Records from a data source
def parsePlace : List Byte → Option Request
  | [t1, t0, d1, d0, l1, l0, a1, a0, b1, b0, k, e3, e2, e1, e0, f3, f2, f1, f0, g3, g2, g1, g0, h3, h2, h1, h0] =>
    some (.place { tag := joinHalf t1 t0, lead := joinHalf d1 d0, length := joinHalf l1 l0,
                   areaA := joinHalf a1 a0, areaB := joinHalf b1 b0, slot := k, fwdA := joinLong e3 e2 e1 e0,
                   revA := joinLong f3 f2 f1 f0, fwdB := joinLong g3 g2 g1 g0, revB := joinLong h3 h2 h1 h0 })
  | _ => none

def parseRetire : List Byte → Option Request
  | [sel, k1, k0] => some (.retire sel (joinHalf k1 k0))
  | _ => none

def parseClearEvents : List Byte → Option Request
  | [m2, m1, m0] => some (.clearEvents (joinMask m2 m1 m0))
  | _ => none

def parseSetAttention : List Byte → Option Request
  | [m2, m1, m0, mode, i1, i0] => some (.setAttention (joinMask m2 m1 m0) mode (joinHalf i1 i0))
  | _ => none

/-- R170: the request code table (sec. 13.2) and the lengths it allows. -/
def parseRequest (code : Byte) (p : List Byte) : Parsed :=
  match code.toNat with
  | 0x01 => .ofOption (parseSetZone p)
  | 0x02 => .ofOption (parseSetChannel p)
  | 0x03 => .ofOption (parseSetLine p)
  | 0x04 => .ofOption (parseSetProfile p)
  | 0x05 => .ofOption (parseTwo .readMap p)
  | 0x06 => .ofOption (parseByte .mapAccess p)
  | 0x10 => .ofOption (parseDefineProgram p)
  | 0x11 => .ofOption (parseByte .readProgram p)
  | 0x12 => .ofOption (parseByte .freeze p)
  | 0x13 => .ofOption (parseByte .withdraw p)
  | 0x14 => .ofOption (parseByte .reinstate p)
  | 0x15 => .ofOption (parseByte .erase p)
  | 0x18 => .ofOption (parseSetSpeed p)
  | 0x19 => .ofOption (parseByte .readPosition p)
  | 0x20 => .ofOption (parseAnnounce p)
  | 0x21 => .ofOption (parseCancel p)
  | 0x22 => .ofOption (parseLookup p)
  | 0x23 => .ofOption (parseAmend p)
  | 0x24 => .ofOption (parseIdentify p)
  | 0x25 => .ofOption (parsePlace p)
  | 0x26 => .ofOption (parseRetire p)
  | 0x27 => .ofOption (parseNone .walkFirst p)
  | 0x28 => .ofOption (parseNone .walkNext p)
  | 0x29 => .ofOption (parseNone .readQueue p)
  | 0x30 => .ofOption (parseByte .enableZone p)
  | 0x31 => .ofOption (parseByte .disableZone p)
  | 0x32 => .ofOption (parseByte .readZone p)
  | 0x38 => .ofOption (parseTwo .readChannel p)
  | 0x39 => .ofOption (parseNone .readFaults p)
  | 0x40 => .ofOption (parseNone .halt p)
  | 0x41 => .ofOption (parseNone .resume p)
  | 0x42 => .ofOption (parseNone .resetLine p)
  | 0x48 => .ofOption (parseTwo .setAddress p)
  | 0x49 => .ofOption (parseNone .readLink p)
  | 0x50 => .ofOption (parseNone .readEvents p)
  | 0x51 => .ofOption (parseClearEvents p)
  | 0x52 => .ofOption (parseSetAttention p)
  | _ => .unknownRequest

/-- R171: the four requests taken from a group or broadcast address. -/
def groupTaken : Request → Bool
  | .halt => true
  | .resume => true
  | .setSpeed _ => true
  | .clearEvents _ => true
  | _ => false

/-! ### Replies (R173, sec. 13.1) -/

/-- Sec. 13.1: the code of a result. -/
def Result.code : Result → Byte
  | .accepted => 0x00
  | .acceptedClamped => 0x01
  | .unknownRequest => 0x02
  | .badLength => 0x03
  | .badValue => 0x04
  | .noSuchTag => 0x05
  | .tagInUse => 0x06
  | .tableFull => 0x07
  | .queueFull => 0x08
  | .mapClosed => 0x09
  | .mapLocked => 0x0A
  | .mapInvalid => 0x0B
  | .slotEmpty => 0x0C
  | .slotFrozen => 0x0D
  | .slotNotAssignable => 0x0E
  | .slotInUse => 0x0F
  | .overlap => 0x10
  | .wrongState => 0x11

/-- R173, sec. 13.1: the characters of a reply frame. -/
def Reply.bytes (r : Reply) : List Byte :=
  linkFrame (r.address :: BitVec.ofNat 8 (4 + r.payload.length) :: r.code :: r.result.code :: r.status1
    :: r.status2 :: r.payload)

/-- R162, R172: the levels of a reply on the line. -/
def Reply.levels (r : Reply) : List Bool := sentLevels r.bytes

/-! ### Drive bus frames (R189) -/

/-- R189: a drive bus frame: the start byte, the characters from the type byte on, and their check. -/
def driveFrame (body : List Byte) : List Byte := 0x5A :: body ++ halfBytes (crc body)

/-- Sec. 13.3, R189: the code of a mode. -/
def Mode.code : Mode → Nat
  | .run => 0
  | .protect => 1

/-- R189: the frame of an item of the drive queue. -/
def DriveItem.frame : DriveItem → List Byte
  | .order f _ _ => driveFrame ([0x01] ++ nat1 f.channel ++ [f.seq] ++ nat2 f.values.iF ++ nat2 f.values.iR
      ++ nat2 f.values.tF ++ nat2 f.values.tO1 ++ nat2 f.values.tR ++ nat2 f.values.tO2 ++ nat2 f.values.phi
      ++ nat1 f.mode.code)
  | .mark z seq a b => driveFrame ([0x02] ++ nat1 z ++ [seq] ++ optional1 (a.map Fin.val)
      ++ optional1 (b.map Fin.val))
  | .stop c _ => driveFrame ([0x03] ++ nat1 c)
  | .abort => driveFrame [0x04]

/-- R122: the levels of an item's frame on the drive bus, while DRV_DE is high. -/
def DriveItem.levels (i : DriveItem) : List Bool := sentLevels i.frame

/-- R189: the code of a reply status. -/
def ReplyStatus.code : ReplyStatus → Byte
  | .ok => 0
  | .limit => 1
  | .fault => 2

/-- R189: the status of a code. -/
def ReplyStatus.ofCode (b : Byte) : Option ReplyStatus :=
  match b.toNat with
  | 0 => some .ok
  | 1 => some .limit
  | 2 => some .fault
  | _ => none

/-- R189: the nine bytes of a readback. -/
def Readback.bytes (b : Readback) : List Byte := [b.seq] ++ nat4 b.qf ++ nat4 b.qr

/-- R189: the REPLY a conforming channel sends. -/
def replyFrame (c : Fin 32) (status : ReplyStatus) (readbacks : List Readback) : List Byte :=
  driveFrame ([0x81] ++ nat1 c ++ [status.code] ++ nat1 readbacks.length ++ readbacks.flatMap Readback.bytes)

/-- R189: the readbacks that stand in a run of bytes. -/
def parseReadbacks : Nat → List Byte → List Readback
  | n + 1, seq :: f3 :: f2 :: f1 :: f0 :: r3 :: r2 :: r1 :: r0 :: rest =>
    { seq := seq, qf := (joinLong f3 f2 f1 f0).toNat, qr := (joinLong r3 r2 r1 r0).toNat } :: parseReadbacks n rest
  | _, _ => []

/-- R133: what a frame received in an ORDER or STOP transaction is judged to be. -/
inductive ReplyJudgement where
  | good (status : ReplyStatus) (readbacks : List Readback)
  | wrongChannel
  | garbled
  deriving DecidableEq, Repr

/-- R122: the parity bits with which these characters are sent. -/
def evenParity (data : List Byte) : List Bool := data.map fun b => (characterOf b).parity

/-- R133, R189: a received frame is judged against the channel addressed. -/
def judgeReply (frame : List Byte) (parity : List Bool) (c : Fin 32) : ReplyJudgement :=
  match frame with
  | start :: kind :: channel :: status :: count :: rest =>
    if parity != evenParity frame || start != 0x5A || kind != 0x81 || !wholeDriveReply frame
        || !crcGood frame.tail then .garbled
    else match ReplyStatus.ofCode status with
      | none => .garbled
      | some st =>
        if channel.toNat = c.val then .good st (parseReadbacks count.toNat rest) else .wrongChannel
  | _ => .garbled

end Sys2Proof.Machine
end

### Problem details
Reprint the data above from the opening line to the line holding "tag := joinHalf", inclusive, and nothing else.

### Exercise answer
def parsePlace : List Byte → Option Request
  | [t1, t0, d1, d0, l1, l0, a1, a0, b1, b0, k, e3, e2, e1, e0, f3, f2, f1, f0, g3, g2, g1, g0, h3, h2, h1, h0] =>
    some (.place { tag := joinHalf t1 t0, lead := joinHalf d1 d0, length := joinHalf l1 l0,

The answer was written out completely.